Williams Shareholders Vote to Push Forward for ETE Merger



By an overwhelming vote, shareholders of Tulsa-based Williams Companies voted Monday to continue a merger with Energy Transfer Equity of Dallas, even after ETE won a Delaware judge’s ruling last week allowing it to bail out of the $38 billion deal announced last fall.

Nearly 79 percent of the 750 million outstanding shares eligible for the vote were represented in Monday’s vote and 80% of the shares supported the deal with ETE. The voting took only about 10 minutes at the headquarters of Williams Cos. in downtown Tulsa.

As part of the movement, the holders of an estimated 62 percent of the company’s shares were in support of the deal that would pay them $43.50 in cash per share, according to the announcement by company Chairman Frank MacInnis.

The cash deal for the shareholders is also why Energy Transfer and founder Kelcy Warren has fought to back out of the deal, according to a report in the Tulsa World.

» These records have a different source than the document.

-- ==== Sys2Proof/Machine/ArchiveReader.lean ====
section
/-! DEFINITION. The archive engine (Chapter 6): the take of an archive command, its reads and grants, its completions, and an
abort; REPLAY_READ, REPLAY_GRANT and VERIFY_READ. -/

namespace Sys2Proof.Machine

/-- The kind codes of the two archive commands (R179). -/
def replayKind : Byte := 0x09
def verifyKind : Byte := 0x0A

/-! ### Ranges (R101) -/

/-- What a take finds of its range (R101). -/
inductive RangeOutcome where
  | future
  | gone
  | run (rangeStart rangeEnd : Nat)
  deriving DecidableEq, Repr

/-- The range of an archive command, from its first sequence number and count and the bounds (R101). -/
def Archive.range (a : Archive) (first count : Nat) : RangeOutcome :=
  match a.bounds with
  | none => .future
  | some b =>
    if b.newest < first then .future
    else if min (first + count - 1) b.newest < max first b.oldest then .gone
    else .run (max first b.oldest) (min (first + count - 1) b.newest)

/-- The context of a command that runs (R100). -/
def ArchiveContext.fresh (tag : BitVec 16) (first rangeStart rangeEnd now : Nat) : ArchiveContext where
  tag := tag
  firstRequested := first
  rangeStart := rangeStart
  rangeEnd := rangeEnd
  next := rangeStart
  done := 0
  failures := 0
  readFrom := now

/-! ### Completions (R105, R108) -/

/-- The first sequence number delivered or covered: the range start, or 0 when nothing was (R105, R108). -/
def ArchiveContext.firstDone (c : ArchiveContext) : Nat := if c.done = 0 then 0 else c.rangeStart

/-- The status of a command that finished its range (R105). -/
def ArchiveContext.finishedStatus (c : ArchiveContext) : Status :=
  if c.firstRequested < c.rangeStart then .rangeGone else .success

/-- The completion of a REPLAY that ran (R105). -/
def replayCompletion (c : ArchiveContext) (status : Status) : Completion where
  kind := replayKind
  tag := c.tag
  status := status
  fieldIndex := 0
  result := replayResult c.firstDone c.done c.failures

/-- The completion of a VERIFY_ARCHIVE that ran (R108). -/
def verifyCompletion (c : ArchiveContext) (crc : BitVec 32) (status : Status) : Completion where
  kind := verifyKind
  tag := c.tag
  status := status
  fieldIndex := 0
  result := verifyResult c.firstDone c.done c.failures (crc32Final crc)

/-- The engine hands over a completion and returns to IDLE, in one event (R105, R108). -/
def Attached.endArchiveCommand (h : Attached) (c : Completion) (now : Nat) : Attached :=
  { h with archiveEngine := .idle }.handCompletion c now

/-! ### REPLAY (R102 to R105) -/

/-- The engine reads the entry of the next sequence number of a REPLAY that holds no copy, or finds the command overtaken
(R102 step 1, R104). -/
def Attached.replayRead (a : Archive) (now : Nat) (h : Attached) : Attached :=
  match h.archiveEngine with
  | .replaying c ring none =>
    match a.find c.next with
    | some e => { h with archiveEngine := .replaying c ring (some { record := e.record, failed := e.mismatch }) }
    | none => h.endArchiveCommand (replayCompletion c .overtaken) now
  | .idle | .replaying _ _ (some _) | .verifying _ _ => h

/-- The context after the grant of a copy (R102 step 3). -/
def ArchiveContext.granted (c : ArchiveContext) (failed : Bool) (now : Nat) : ArchiveContext :=
  { c with
    done := c.done + 1
    failures := if failed then c.failures + 1 else c.failures
    next := c.next + 1
    readFrom := now }

/-- A REPLAY whose copy has just been granted goes on, or finishes after the copy of its range end (R102 step 4, R105). -/
def Attached.replayAdvance (c : ArchiveContext) (ring : RingNo) (now : Nat) (h : Attached) : Attached :=
  if c.rangeEnd < c.next then h.endArchiveCommand (replayCompletion c c.finishedStatus) now
  else { h with archiveEngine := .replaying c ring none }

/-- Whether the arbiter of ring `n` grants a waiting copy a slot: the ring has a free slot and there is no live claim
(R125). -/
def State.grantsCopy (s : State) (n : RingNo) : Bool :=
  match s.attachedRing n with
  | none => false
  | some r => decide (0 < r.freeSlots) && (s.capture.liveClaim n).isNone

/-- The held copy of a REPLAY claims a slot, where the arbiter grants one (R102 step 3, R125). -/
def State.replayGrant (s : State) : State :=
  s.onHost fun h =>
    match h.archiveEngine with
    | .replaying c ring (some copy) =>
      if s.grantsCopy ring then
        (h.claimSlot ring copy.record true copy.failed s.capture.elapsed).replayAdvance
          (c.granted copy.failed s.capture.elapsed) ring s.capture.elapsed
      else h
    | .idle | .replaying _ _ none | .verifying _ _ => h

/-! ### VERIFY_ARCHIVE (R106 to R108) -/

/-- The engine covers the next entry of a VERIFY_ARCHIVE, or finds the command overtaken (R106, R104). The bytes fed into the CRC-32
are those stored, also in an entry whose phase, REPLAY or CHECK_FAILED bit a disturbance has set (DEDUCED, log entry 21). -/
def Attached.verifyRead (a : Archive) (now : Nat) (h : Attached) : Attached :=
  match h.archiveEngine with
  | .verifying c crc =>
    match a.find c.next with
    | some e =>
      let c1 := c.granted e.mismatch now
      let crc1 := crc32Feed crc (bytesOf 32 e.record)
      if c1.rangeEnd < c1.next then h.endArchiveCommand (verifyCompletion c1 crc1 c1.finishedStatus) now
      else { h with archiveEngine := .verifying c1 crc1 }
    | none => h.endArchiveCommand (verifyCompletion c crc .overtaken) now
  | .idle | .replaying _ _ _ => h

/-! ### The take (R100) and an abort (R110) -/

/-- A completion with no result. -/
def Completion.plain (kind : Byte) (tag : BitVec 16) (status : Status) : Completion where
  kind := kind
  tag := tag
  status := status
  fieldIndex := 0
  result := 0

/-- The take of a REPLAY (R100): the ring, the engine, the range. -/
def Attached.takeReplay (a : Archive) (tag : BitVec 16) (first count : Nat) (ring : RingNo) (now : Nat) (h : Attached) :
    Attached :=
  if h.eventRing ring = none then h.handCompletion (.plain replayKind tag .ringAbsent) now
  else
    match h.archiveEngine with
    | .replaying _ _ _ | .verifying _ _ => h.handCompletion (.plain replayKind tag .engineBusy) now
    | .idle =>
      match a.range first count with
      | .future => h.handCompletion (.plain replayKind tag .rangeFuture) now
      | .gone => h.handCompletion (.plain replayKind tag .rangeGone) now
      | .run rangeStart rangeEnd =>
        { h with archiveEngine := .replaying (.fresh tag first rangeStart rangeEnd now) ring none }

/-- The take of a VERIFY_ARCHIVE (R100). -/
def Attached.takeVerify (a : Archive) (tag : BitVec 16) (first count now : Nat) (h : Attached) : Attached :=
  match h.archiveEngine with
  | .replaying _ _ _ | .verifying _ _ => h.handCompletion (.plain verifyKind tag .engineBusy) now
  | .idle =>
    match a.range first count with
    | .future => h.handCompletion (.plain verifyKind tag .rangeFuture) now
    | .gone => h.handCompletion (.plain verifyKind tag .rangeGone) now
    | .run rangeStart rangeEnd =>
      { h with archiveEngine := .verifying (.fresh tag first rangeStart rangeEnd now) crc32Initial }

/-- The completion, with status ABORTED, of the running archive command of the tag, where there is one (R110). -/
def ArchiveEngine.abortedCompletion (target : BitVec 16) : ArchiveEngine → Option Completion
  | .idle => none
  | .replaying c _ _ => if c.tag = target then some (replayCompletion c .aborted) else none
  | .verifying c crc => if c.tag = target then some (verifyCompletion c crc .aborted) else none

/-! ### The meanings -/

/-- REPLAY_READ (R102); without effect where no REPLAY waits to read. -/
def execReplayRead (s : State) : Host.Outcome State Fault Refusal :=
  .next (s.onHost (Attached.replayRead s.capture.archive s.capture.elapsed))

/-- REPLAY_GRANT (R125); without effect where no copy is held or the arbiter does not grant it a slot. -/
def execReplayGrant (s : State) : Host.Outcome State Fault Refusal := .next s.replayGrant

/-- VERIFY_READ (R106); without effect where no VERIFY_ARCHIVE runs. -/
def execVerifyRead (s : State) : Host.Outcome State Fault Refusal :=
  .next (s.onHost (Attached.verifyRead s.capture.archive s.capture.elapsed))

end Sys2Proof.Machine
end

The paper quoted one financial analyst as stating ETE was financially strapped and obviously concerned about the $43.50 all cash offer.

However, a Delaware judge’s ruling last Friday might have saved the day for ETE, allowing it to back out of the deal and keeping Williams Cos. in Tulsa. When the merger was initially announced, ETE indicated most of the Williams Cos. workers would remain in Tulsa. Months later, it admitted it had plans to move most workers to the Dallas headquarters, an announcement that caused great concern among Tulsa city leaders including Mayor Dewey Bartlett and officials at the Tulsa Chamber of Commerce.

But as the one analyst told the Tulsa World on Monday, “It’s a moot point.”